The public prosecutor in the regional capital, Düsseldorf, said that similar complaints had been submitted in the past and ultimately failed due to a lack of evidence.

Walter-Borjans told German ZDF public television last week that CD data purchases were necessary to expose otherwise anonymous tax evaders who were withholding hundreds of millions of euros in would-be revenues needed for public services.

Pirate Party divided

The Pirate Party's 20-member parliamentary group in North-Rhine Westphalia quickly distanced itself from the lawsuit. Christina Herlitschka, the party's regional vice chairwoman, criticized the four lawsuit filers for singling out the finance minister.

"We hold the approach of Mr. Kern and Mr. Schatz to be very unfortunate because the issue at hand is not about Norbert Walter-Borjans as a person, but instead is about his office and the associated powers and responsibilities," Herlitschka said.

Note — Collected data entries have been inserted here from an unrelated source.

-- ==== Sys2Proof/Machine/Walk.lean ====
section
/-! DEFINITION. The page-table walker (spec/41_translation.md R452 to R455). -/

namespace Sys2Proof.Machine

/-- Follows the levels in order from a key; the first absent or not present one is the error (R453). -/
def walkLevels (pt : Vector PageMap 4) : List (Fin 4) → Word → Except (Fin 4) Word
  | [], key => .ok key
  | k :: rest, key =>
    match presentBase pt[k] key with
    | some base => walkLevels pt rest base
    | none => .error k

/-- The physical address of a page number and a virtual address (R453, R454). -/
def compose (ppn va : Word) : Word := withPageOffset (withPageNumber 0 ppn) (pageOffset va)

/-- Walk(va, r): the physical address, or the level index at fault (R453). -/
def walk (pt : Vector PageMap 4) (va root : Word) : Except (Fin 4) Word :=
  match walkLevels pt [0, 1, 2, 3] root with
  | .ok ppn => .ok (compose ppn va)
  | .error k => .error k

/-- XLT (R460): a PageFault carries the level number 1 to 4 (R452). -/
def translateVa (va root : Word) (s : State) : Res Word :=
  match walk s.pt va root with
  | .ok pa => .ok pa s
  | .error k => .err .pageFault (BitVec.ofNat 64 (k.val + 1)) s

end Sys2Proof.Machine
end

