-- ==== Sys2Proof/Machine/Core.lean ====
section
/-! DEFINITION. The machine behind the host's interface. -/

/-- State, stops, step and reset (Host/Core.lean). -/
def Sys2Proof.core : Host.Core :=
  { State := Sys2Proof.Machine.State
    Fault := Sys2Proof.Machine.Fault
    Refusal := Sys2Proof.Machine.Refusal
    step := Sys2Proof.Machine.step
    reset := Sys2Proof.Machine.State.reset }
end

"In addition, as a matter of political respect, the filers should have informed the finance minister of their motives before submitting the lawsuit," she added.

In the name of the law

Switzerland says the CD purchases undermine its bank privacy laws, while Germany says it is simply trying to enforce its tax laws.

The two neighbors came to an agreement in April, in which Germany could levy taxes on its citizens' assets in Switzerland if it stopped purchasing the CDs. But the agreement remains shaky due to subsequent reports that German authorities were trying to obtain additional CDs.